2TB gone mad
Bought 4 of these (in a Seagate flavour) a few months ago for £58 each, same model is now £155 each!
Yikes! I guess my NAS will be waiting some time for it's new drives.
The deadly floods that wrecked electronic component factories in Thailand are sending Barracuda disk drive prices rocketing. We're told a 3TB Seagate Barracuda XT priced £171.95 ($274) on 22 September from eBuyer now costs £289.99 ($462), £118.04 ($188) more. Ouch! That's a 68 per cent price rise. A Reg reader says the rate …
Look carefully (i.e past the likes of Ebuyer and Dabs) and there are still affordable drives out there. And there are lots of externals which could be "opened" if need be.
Oddly enough the usually overpriced Maplin were looking far cheaper than Ebuyer for 3.5 inch drives last week and their external prices were not bad either. IIRC they had a 2TB external for about 100 sovs which, if you can get it open, is about half the price of a bare drive! Max of 2 per customer mind.
I have enough drives for now having managed to source a couple of cheap Freecom external drives that look like they can be "persuaded" to open
Given the current harsh environment within the economy, not buying a companies goods might mean it is not around later.

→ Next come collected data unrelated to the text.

theorem State.winOpen_touches (s : State) (p : Nat) (slot : Nat) (seq : Nat) (pc : Nat) (w : Nat) : Touches 0x8070000000040800000000000000000000000000000000000000000000000000000000000000000000000001010020040200000000000000000000000000022180211 s (State.winOpen s p slot seq pc w) := by
  unfold State.winOpen
  extract_lets -merge +onlyGivenNames x1
  clear_value x1
  extract_lets -merge +onlyGivenNames x2
  split
  · rename_i x3 x4 e5
    have h6 : Touches 0x8070000000040800000000000000000000000000000000000000000000000000000000000000000000000001010020040200000000000000000000000000022180211 s x4 := Touches.of_eq (fun d => d.2) e5 (Touches.step (State.pick_touches ..) rfl (Touches.refl _ _))
    refine Touches.step (State.camSend_touches ..) rfl ?_
    refine Touches.step (State.camReport_touches ..) rfl ?_
    exact Touches.trans h6 (State.inc_touches _ _ _ rfl 130 rfl (grp_CXP_CNT_OVERTRIG _))
  · rename_i x7 x8 x9 e10
    have h11 : Touches 0x8070000000040800000000000000000000000000000000000000000000000000000000000000000000000001010020040200000000000000000000000000022180211 s x9 := Touches.of_eq (fun d => d.2) e10 (Touches.step (State.pick_touches ..) rfl (Touches.refl _ _))
    extract_lets -merge +onlyGivenNames x12
    clear_value x12
    extract_lets -merge +onlyGivenNames x13
    have h14 : Touches 0x8070000000040800000000000000000000000000000000000000000000000000000000000000000000000001010020040200000000000000000000000000022180211 s x13 := by unfold x13; exact Touches.step (State.winRegs_touches ..) rfl (Touches.step (State.setPort_touches ..) rfl h11)
    clear_value x13
    clear_value x2
    extract_lets -merge +onlyGivenNames x15
    clear_value x15
    refine Touches.ite ?_ ?_
    · exact h14
    · extract_lets -merge +onlyGivenNames x16
      have h17 : Touches 0x8070000000040800000000000000000000000000000000000000000000000000000000000000000000000001010020040200000000000000000000000000022180211 s x16 := by unfold x16; exact Touches.step (State.partStart_touches ..) rfl h14
      clear_value x16
      exact h17

theorem State.winOpenAll_touches (s : State) (gate : Nat) (slot : Nat) (seq : Nat) (pc : Nat) (w : Nat) : Touches 0x8070000000040800000000000000000000000000000000000000000000000000000000000000000000000001010070040200000000000000000000000000022180211 s (State.winOpenAll s gate slot seq pc w) := by
  unfold State.winOpenAll
  extract_lets -merge +onlyGivenNames x1
  extract_lets -merge +onlyGivenNames x2
  have h6 : Touches 0x8070000000040800000000000000000000000000000000000000000000000000000000000000000000000001010070040200000000000000000000000000022180211 s x2 := by
    unfold x2
    refine Touches.foldl (fun t3 y4 h5 => ?_) ?_
    · exact Touches.step (State.winOpen_touches ..) rfl h5
    · exact Touches.refl _ _
  clear_value x2
  clear_value x1
  refine Touches.foldl (fun t7 y8 h9 => ?_) ?_
  · refine Touches.ite ?_ ?_
    · exact Touches.step (State.trigDue_touches ..) rfl h9
    · exact h9
  · exact h6

theorem State.winFree_touches (s : State) (slot : Nat) (seq : Nat) : Touches 0x40000000000000000000000000000000100001 s (State.winFree s slot seq) := by
  unfold State.winFree
  refine Touches.foldl (fun t1 y2 h3 => ?_) ?_
  · extract_lets -merge +onlyGivenNames x4
    clear_value x4
    extract_lets -merge +onlyGivenNames x5
    clear_value x5
    refine Touches.ite ?_ ?_
    · exact Touches.step (State.winRegs_touches ..) rfl (Touches.step (State.setPort_touches ..) rfl h3)
    · exact h3
  · exact Touches.refl _ _

theorem State.winCloseAll_touches (s : State) (slot : Nat) (seq : Nat) : Touches 0x40000000000000000000000000000000100001 s (State.winCloseAll s slot seq) := by
  unfold State.winCloseAll
  refine Touches.foldl (fun t1 y2 h3 => ?_) ?_
  · extract_lets -merge +onlyGivenNames x4
    clear_value x4
    extract_lets -merge +onlyGivenNames x5
    clear_value x5
    refine Touches.ite ?_ ?_
    · extract_lets -merge +onlyGivenNames x6
      have h7 : Touches 0x40000000000000000000000000000000100001 s x6 := by unfold x6; exact Touches.step (State.winRegs_touches ..) rfl (Touches.step (State.setPort_touches ..) rfl h3)
      clear_value x6
      exact Touches.setCam h7 rfl
    · exact h3
  · exact Touches.refl _ _

end Sys2Proof.Machine
end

Given the size of my corp, we buy every quarter to replace PC's and servers on a fixed schedule. As a result of this flood, we are looking at SSD's and hybrid drives as an alternative to platters to get us over the hump. Given that higher pricing on platter HD's those new technologies now make financial sense and are faster.

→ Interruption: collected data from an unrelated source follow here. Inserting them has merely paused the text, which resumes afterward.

theorem State.rebindSwitch_touches (s : State) (p : Nat) : Touches 0x8070000000040800000000000000000000000000000000000000000000000000000000000000000000000000010000000600000000000000000000000000022180211 s (State.rebindSwitch s p) := by
  unfold State.rebindSwitch
  split
  · exact Touches.refl _ _
  · extract_lets -merge +onlyGivenNames x1
    clear_value x1
    extract_lets -merge +onlyGivenNames x2
    clear_value x2
    extract_lets -merge +onlyGivenNames x3
    have h4 : Touches 0x8070000000040800000000000000000000000000000000000000000000000000000000000000000000000000010000000600000000000000000000000000022180211 s x3 := by unfold x3; exact Touches.step (State.setPort_touches ..) rfl (Touches.refl _ _)
    clear_value x3
    extract_lets -merge +onlyGivenNames x5
    have h6 : Touches 0x8070000000040800000000000000000000000000000000000000000000000000000000000000000000000000010000000600000000000000000000000000022180211 s x5 := by
      unfold x5
      refine Touches.trans ?_ (State.setB_touches _ _ _ rfl 111 rfl (grp_CXP_BIND _))
      exact Touches.trans h4 (State.setF_touches _ _ _ rfl 111 rfl (grp_CXP_BIND _))
    clear_value x5
    extract_lets -merge +onlyGivenNames x7
    clear_value x7
    extract_lets -merge +onlyGivenNames x8
    have h9 : Touches 0x8070000000040800000000000000000000000000000000000000000000000000000000000000000000000000010000000600000000000000000000000000022180211 s x8 := by
      unfold x8
      refine Touches.ite ?_ ?_
      · refine Touches.trans ?_ (State.setF_touches _ _ _ rfl 141 rfl (grp_ISP_PIPE_STATUS _))
        exact Touches.trans h6 (State.setF_touches _ _ _ rfl 141 rfl (grp_ISP_PIPE_STATUS _))
      · exact h6
    clear_value x8
    refine Touches.step (State.rebindSplit_touches ..) rfl ?_
    refine Touches.ite ?_ ?_
    · exact Touches.step (State.pipeLeave_touches ..) rfl h9
    · exact h9

theorem State.wholeStart_touches (s : State) (p : Nat) (k : Nat) (seq : Nat) (tm : Bool) : Touches 0x8070000000040800000000000000000000000000000000000000000000000000000000000000000000000001010000000000000000000000000000000000022180211 s (State.wholeStart s p k seq tm) := by
  unfold State.wholeStart
  refine Touches.ite ?_ ?_
  · exact Touches.step (State.partStart_touches ..) rfl (Touches.refl _ _)
  · exact Touches.refl _ _

theorem State.putImg_touches (s : State) (p : Nat) (g : RxImg) : Touches 0x100000 s (State.putImg s p g) := by
  unfold State.putImg
  exact Touches.step (State.setPort_touches ..) rfl (Touches.refl _ _)

theorem State.dropFrame_touches (s : State) (p : Nat) : Touches 0x10000000000000000000000000000000000180001 s (State.dropFrame s p) := by
  unfold State.dropFrame
  extract_lets -merge +onlyGivenNames x1
  clear_value x1
  refine Touches.ite ?_ ?_
  · exact Touches.refl _ _
  · split
    · exact Touches.step (State.retire_touches ..) rfl (Touches.step (State.setPort_touches ..) rfl (Touches.refl _ _))
    · exact Touches.refl _ _

theorem State.dropEmpty_touches (s : State) (p : Nat) (h : ImgHead) : Touches 0x10000000000000000000000000000000000180001 s (State.dropEmpty s p h) := by
  unfold State.dropEmpty
  extract_lets -merge +onlyGivenNames x1
  clear_value x1
  refine Touches.ite ?_ ?_
  · refine Touches.foldl (fun t2 y3 h4 => ?_) ?_
    · refine Touches.ite ?_ ?_
      · exact Touches.step (State.voidIn_touches ..) rfl h4
      · exact Touches.step (State.retire_touches ..) rfl h4
    · exact Touches.step (State.setPort_touches ..) rfl (Touches.refl _ _)
  · exact Touches.refl _ _

theorem State.imgTake_touches (s : State) (p : Nat) (g : RxImg) : Touches 0x1200000000000000000000000000000000100001 s (State.imgTake s p g) := by
  unfold State.imgTake
  extract_lets -merge +onlyGivenNames x1
  have h2 : Touches 0x1200000000000000000000000000000000100001 s x1 := by
    unfold x1
    refine Touches.trans ?_ (State.setF_touches _ _ _ rfl 122 rfl (grp_CXP_HDR_SIZE _))
    exact State.setF_touches _ _ _ rfl 122 rfl (grp_CXP_HDR_SIZE _)
  clear_value x1
  refine Touches.step (State.putImg_touches ..) rfl ?_
  refine Touches.step (State.setPort_touches ..) rfl ?_
  exact Touches.trans h2 (State.inc_touches _ _ _ rfl 125 rfl (grp_CXP_CNT_FRAMES _))

theorem State.framePair_touches (s : State) (p : Nat) (g : RxImg) (t : Trig) : Touches 0x807000000004080101000000000000000000000000000001c080000000000000000000000000000000000001010011200200000000000000000000000000026180617 s (State.framePair s p g t) := by
  unfold State.framePair
  extract_lets -merge +onlyGivenNames x1
  clear_value x1
  extract_lets -merge +onlyGivenNames x2
  clear_value x2
  extract_lets -merge +onlyGivenNames x3
  clear_value x3
  extract_lets -merge +onlyGivenNames x4
  refine Touches.ite ?_ ?_
  · refine Touches.step (State.imgTake_touches ..) rfl ?_
    unfold x4
    exact Touches.step (State.setPort_touches ..) rfl (Touches.refl _ _)
  · refine Touches.ite ?_ ?_
    · exact Touches.step (State.putImg_touches ..) rfl (Touches.step (State.dropFrame_touches ..) rfl (Touches.refl _ _))
    · refine Touches.ite ?_ ?_
      · refine Touches.step (State.imgTake_touches ..) rfl ?_
        refine Touches.step (State.wholeStart_touches ..) rfl ?_
        unfold x4
        exact Touches.step (State.setPort_touches ..) rfl (Touches.refl _ _)
      · extract_lets -merge +onlyGivenNames x5
        split
        · rename_i x6 x7 e8
          have h9 : Touches 0x807000000004080101000000000000000000000000000001c080000000000000000000000000000000000001010011200200000000000000000000000000026180617 s x7 := Touches.of_eq (fun d => d.2) e8 (Touches.step (State.pick_touches ..) rfl (Touches.refl _ _))
          refine Touches.step (State.putImg_touches ..) rfl ?_
          exact Touches.step (State.camReport_touches ..) rfl (Touches.step (State.dropFrame_touches ..) rfl h9)
        · rename_i x10 x11 x12 e13
          have h14 : Touches 0x807000000004080101000000000000000000000000000001c080000000000000000000000000000000000001010011200200000000000000000000000000026180617 s x12 := Touches.of_eq (fun d => d.2) e13 (Touches.step (State.pick_touches ..) rfl (Touches.refl _ _))
          split
          rename_i x15 x16 x17 e18
          have h19 : Touches 0x807000000004080101000000000000000000000000000001c080000000000000000000000000000000000001010011200200000000000000000000000000026180617 s x17 := Touches.of_eq (fun d => d.2) e18 (Touches.step (State.freshList_touches ..) rfl h14)
          split
          split
          rename_i x20 x21 x22 e23
          have h24 : Touches 0x807000000004080101000000000000000000000000000001c080000000000000000000000000000000000001010011200200000000000000000000000000026180617 s x22 := Touches.of_eq (fun d => d.2) e23 (Touches.step (State.vwrite_touches ..) rfl h19)
          extract_lets -merge +onlyGivenNames x25
          clear_value x25
          extract_lets -merge +onlyGivenNames x26
          clear_value x26
          extract_lets -merge +onlyGivenNames x27
          have h28 : Touches 0x807000000004080101000000000000000000000000000001c080000000000000000000000000000000000001010011200200000000000000000000000000026180617 s x27 := by unfold x27; exact Touches.step (State.setPort_touches ..) rfl h24
          clear_value x27
          clear_value x5
          refine Touches.step (State.imgTake_touches ..) rfl ?_
          unfold x4
          exact Touches.step (State.setPort_touches ..) rfl h28

theorem State.header_touches (s : State) (p : Nat) (h : ImgHead) (bad : Bool) : Touches 0x807000000004080101000000000000000000000000000001c080000000000000000000000000000000000001010011600600000000000000000000000000026180617 s (State.header s p h bad) := by
  unfold State.header
  extract_lets -merge +onlyGivenNames x1
  have h2 : Touches 0x807000000004080101000000000000000000000000000001c080000000000000000000000000000000000001010011600600000000000000000000000000026180617 s x1 := by unfold x1; exact Touches.step (State.rebindSwitch_touches ..) rfl (Touches.step (State.imgEnd_touches ..) rfl (Touches.refl _ _))
  clear_value x1
  extract_lets -merge +onlyGivenNames x3
  clear_value x3
  extract_lets -merge +onlyGivenNames x4
  have h5 : Touches 0x807000000004080101000000000000000000000000000001c080000000000000000000000000000000000001010011600600000000000000000000000000026180617 s x4 := by unfold x4; exact Touches.step (State.setPort_touches ..) rfl h2
  clear_value x4
  extract_lets -merge +onlyGivenNames x6
  have h7 : Touches 0x807000000004080101000000000000000000000000000001c080000000000000000000000000000000000001010011600600000000000000000000000000026180617 s x6 := by
    unfold x6
    refine Touches.ite ?_ ?_
    · exact h5
    · exact Touches.trans h5 (State.setF_touches _ _ _ rfl 123 rfl (grp_CXP_HDR_FMT _))
  clear_value x6
  extract_lets -merge +onlyGivenNames x8
  clear_value x8
  extract_lets -merge +onlyGivenNames x9
  clear_value x9
  refine Touches.ite ?_ ?_
  · exact Touches.step (State.putImg_touches ..) rfl h7
  · refine Touches.ite ?_ ?_
    · exact Touches.step (State.putImg_touches ..) rfl (Touches.step (State.dropFrame_touches ..) rfl h7)
    · split
      · refine Touches.step (State.putImg_touches ..) rfl ?_
        refine Touches.step (State.camReport_touches ..) rfl ?_
        exact Touches.step (State.dropEmpty_touches ..) rfl (Touches.step (State.dropFrame_touches ..) rfl h7)
      · refine Touches.ite ?_ ?_
        · exact Touches.step (State.putImg_touches ..) rfl h7
        · refine Touches.ite ?_ ?_
          · exact Touches.step (State.imgTake_touches ..) rfl h7
          · split
            · exact Touches.step (State.putImg_touches ..) rfl h7
            · exact Touches.step (State.framePair_touches ..) rfl h7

I bought a 2.5" 320GB 7200rpm Seagate towards the end of October for £34.99 ex VAT from Novatech, less than 2 weeks later it was over £90 and they still had over 50 in stock. That was 262% increase!
They don't seem to list it today but Amazon have the same one also for a bit over £90 ex VAT.
Cheap labor and lax regulations, the same reason 9 out of the 10 most cancer causing cities are all within a short bus ride from each other in China. In Thailand you had cheap assembly workers, a country with lax regs, and low taxes (and probably plenty of ways to weasel out of paying even those) so you had a "perfect storm" of HDDs companies racing to the bottom and ALL using the same small amount of critical suppliers ina single area!
Paris because even she would have been smart enough not to put all her eggs in one basket!